-- ==== Sys2Proof/Machine/Ring.lean ====
section
/-! DEFINITION. The hollow circle rasterizer unit (42_ring_rasterizer.md): the trackers, the luminance of a pixel, the
spans, and the meaning of RING. -/

namespace Sys2Proof.Machine

/-- `RingX(r, y) = floor(sqrt(r*r - y*y))`, for `0 <= y <= r <= 65535` (42_ring_rasterizer.md R181), found by the
search of 40_compositor.md R122 over 16 bits (log entry 15). -/
def ringX (r y : Nat) : Nat := isqrtFrom 16 (r * r - y * y) 0

/-- `RingE(r, y)`, the tracker's decision variable (42_ring_rasterizer.md R181). -/
def ringE (r y : Nat) : Nat := r * r - y * y - ringX r y * ringX r y

/-- `RingLum(r, y)` (42_ring_rasterizer.md R181). -/
def ringLum (r y : Nat) : Nat := 63 * ringE r y / (2 * ringX r y + 1)

/-- A midpoint-circle tracker in its incremental form: `X` and `e = X * X + y * y - r * r` (42_ring_rasterizer.md
R181). -/
structure Tracker where
  /-- The position `X`. -/
  x : Nat
  /-- The error `e`. -/
  e : Int
deriving DecidableEq, Repr

/-- `start: X <- r ; e <- 0` (42_ring_rasterizer.md R181). -/
def trackerStart (r : Nat) : Tracker := { x := r, e := 0 }

/-- `while e > 0: e <- e - (2 * X - 1) ; X <- X - 1` (42_ring_rasterizer.md R181), by recursion on `X`, which each turn
lowers. -/
def trackerSettle : Nat → Int → Tracker
  | 0, e => { x := 0, e := e }
  | X + 1, e => if 0 < e then trackerSettle X (e - (2 * (X + 1 : Nat) - 1)) else { x := X + 1, e := e }

/-- `advance` from row `y` to row `y + 1` (42_ring_rasterizer.md R181). -/
def trackerAdvance (y : Nat) (t : Tracker) : Tracker := trackerSettle t.x (t.e + 2 * y + 1)

/-- The tracker of radius `r` advanced from row 0 to row `y` (42_ring_rasterizer.md R181). -/
def trackerAt (r : Nat) : Nat → Tracker
  | 0 => trackerStart r
  | y + 1 => trackerAdvance y (trackerAt r y)

/-- `disc(x, y)` (42_ring_rasterizer.md R182). -/
def discLum (ro x y : Nat) : Nat :=
  if x ≤ ringX ro y then 63 else if x = ringX ro y + 1 then ringLum ro y else 0

/-- `hole(x, y)` (42_ring_rasterizer.md R182). -/
def holeLum (ri x y : Nat) : Nat :=
  if ri < y then 0
  else if x ≤ ringX ri y then 63
  else if x = ringX ri y + 1 then ringLum ri y
  else 0

/-- `L(x, y) = max(0, disc(x, y) - hole(x, y))` (42_ring_rasterizer.md R182): subtraction of natural numbers stops at
0. -/
def ringL (ri ro x y : Nat) : Nat := discLum ro x y - holeLum ri x y

/-- `col[d]` in row `y` (42_ring_rasterizer.md R185). -/
def ringColour (fg bg : Pixel) (ri ro y d : Nat) : Pixel := blendpx fg bg (ringL ri ro d y)

/-- The data words of a span of the distances `from..to`, in the cursor's order (42_ring_rasterizer.md R185). -/
def spanWords (col : Nat → Pixel) (sign : Int) (fromD toD : Nat) : List DpaCall :=
  let n := toD - fromD + 1
  if sign = 1 then
    [.writeDataWord (col fromD)]
      ++ (if 2 < n then stream (col (fromD + 1)) (n - 2) else [])
      ++ (if 1 < n then [.writeDataWord (col toD)] else [])
  else
    (if 1 < n then [.writeDataWord (col toD)] else [])
      ++ (if 2 < n then stream (col (toD - 1)) (n - 2) else [])
      ++ [.writeDataWord (col fromD)]

/-- The helper `EmitSpan(orientation, fixed, centre, sign, from, to, y)`, `sign` being 1 or -1
(42_ring_rasterizer.md R185). -/
def emitSpan (c : Config) (fg bg : Pixel) (ri ro : Nat) (horizontal : Bool) (fixed centre sign : Int)
    (fromD toD y : Nat) : Paint :=
  let pFrom := centre + sign * fromD
  let pTo := centre + sign * toD
  let lo := min pFrom pTo
  let hi := max pFrom pTo
  (if horizontal then openRegion c lo fixed hi fixed else openRegion c fixed lo fixed hi).andThen fun _ =>
    Paint.emit (spanWords (ringColour fg bg ri ro y) sign fromD toD ++ [.idle])

/-- `xs`, the first painted distance in row `y` (42_ring_rasterizer.md R180). -/
def rowFirst (ri y : Nat) : Nat := if y ≤ ri then max y (ringX ri y + 1) else y

/-- `xe`, the last painted distance in row `y` (42_ring_rasterizer.md R180). -/
def rowLast (ro y : Nat) : Nat := ringX ro y + 1

/-- `xv`, the first distance of the vertical spans: the diagonal pixel itself is not repeated
(42_ring_rasterizer.md R180). -/
def rowFirstVertical (ri y : Nat) : Nat := if rowFirst ri y = y then y + 1 else rowFirst ri y

/-- The signs of the mirrored coordinate: row 0 is not mirrored (42_ring_rasterizer.md R180). -/
def mirrorSigns (y : Nat) : List Int := if y = 0 then [1] else [1, -1]

/-- The horizontal spans of row `y` (42_ring_rasterizer.md R180). -/
def horizontalSpans (c : Config) (fg bg : Pixel) (cx cy : Int) (ri ro y : Nat) : Paint :=
  Paint.forEach (fun sy : Int =>
    Paint.forEach (fun sx : Int =>
      emitSpan c fg bg ri ro true (cy + sy * y) cx sx (rowFirst ri y) (rowLast ro y) y) [1, -1]) (mirrorSigns y)

/-- The vertical spans of row `y` (42_ring_rasterizer.md R180). -/
def verticalSpans (c : Config) (fg bg : Pixel) (cx cy : Int) (ri ro y : Nat) : Paint :=
  Paint.forEach (fun sx : Int =>
    Paint.forEach (fun sy : Int =>
      emitSpan c fg bg ri ro false (cx + sx * y) cy sy (rowFirstVertical ri y) (rowLast ro y) y) [1, -1]) (mirrorSigns y)

/-- The body of RING's loop for row `y` (42_ring_rasterizer.md R180). -/
def ringRow (c : Config) (fg bg : Pixel) (cx cy : Int) (ri ro y : Nat) : Paint :=
  if rowFirst ri y ≤ rowLast ro y then
    (horizontalSpans c fg bg cx cy ri ro y).andThen fun _ =>
      if rowFirstVertical ri y ≤ rowLast ro y then verticalSpans c fg bg cx cy ri ro y else Paint.nothing
  else Paint.nothing

/-- The condition of RING's loop, `y <= ro and y <= RingX(ro, y) + 1` (42_ring_rasterizer.md R180). -/
abbrev rowInLoop (ro y : Nat) : Prop := y ≤ ro ∧ y ≤ ringX ro y + 1

/-- RING's loop from row `y`, with at most `k` rows to go (42_ring_rasterizer.md R180). -/
def ringLoop (c : Config) (fg bg : Pixel) (cx cy : Int) (ri ro : Nat) : (k y : Nat) → Paint
  | 0, _ => Paint.nothing
  | k + 1, y =>
    if rowInLoop ro y then
      (ringRow c fg bg cx cy ri ro y).andThen fun _ => ringLoop c fg bg cx cy ri ro k (y + 1)
    else Paint.nothing

/-- What RING does (42_ring_rasterizer.md R180, R183): the rows from 0, at most `ro + 1` of them. -/
def ringPaint (c : Config) (fg bg : Pixel) (cx cy ri ro : Nat) : Paint :=
  (ringLoop c fg bg cx cy ri ro (ro + 1) 0).orIdle

/-- RING (42_ring_rasterizer.md R180). -/
def execRing (cx cy ri ro : Word) (s : State) : Host.Outcome State Fault Refusal :=
  .next (s.finishPaint (Instr.ring cx cy ri ro).opcode
    (ringPaint s.cfg s.fg s.bg (zext16 cx) (zext16 cy) (zext16 ri) (zext16 ro)))

end Sys2Proof.Machine
end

* * * * *

◆ Task item
Look above for the line containing "if rowFirstVertical ri" and the line containing "of them. -/". Transcribe both, with the lines between them, exactly.

◆ Result
      if rowFirstVertical ri y ≤ rowLast ro y then verticalSpans c fg bg cx cy ri ro y else Paint.nothing
  else Paint.nothing

/-- The condition of RING's loop, `y <= ro and y <= RingX(ro, y) + 1` (42_ring_rasterizer.md R180). -/
abbrev rowInLoop (ro y : Nat) : Prop := y ≤ ro ∧ y ≤ ringX ro y + 1

/-- RING's loop from row `y`, with at most `k` rows to go (42_ring_rasterizer.md R180). -/
def ringLoop (c : Config) (fg bg : Pixel) (cx cy : Int) (ri ro : Nat) : (k y : Nat) → Paint
  | 0, _ => Paint.nothing
  | k + 1, y =>
    if rowInLoop ro y then
      (ringRow c fg bg cx cy ri ro y).andThen fun _ => ringLoop c fg bg cx cy ri ro k (y + 1)
    else Paint.nothing

/-- What RING does (42_ring_rasterizer.md R180, R183): the rows from 0, at most `ro + 1` of them. -/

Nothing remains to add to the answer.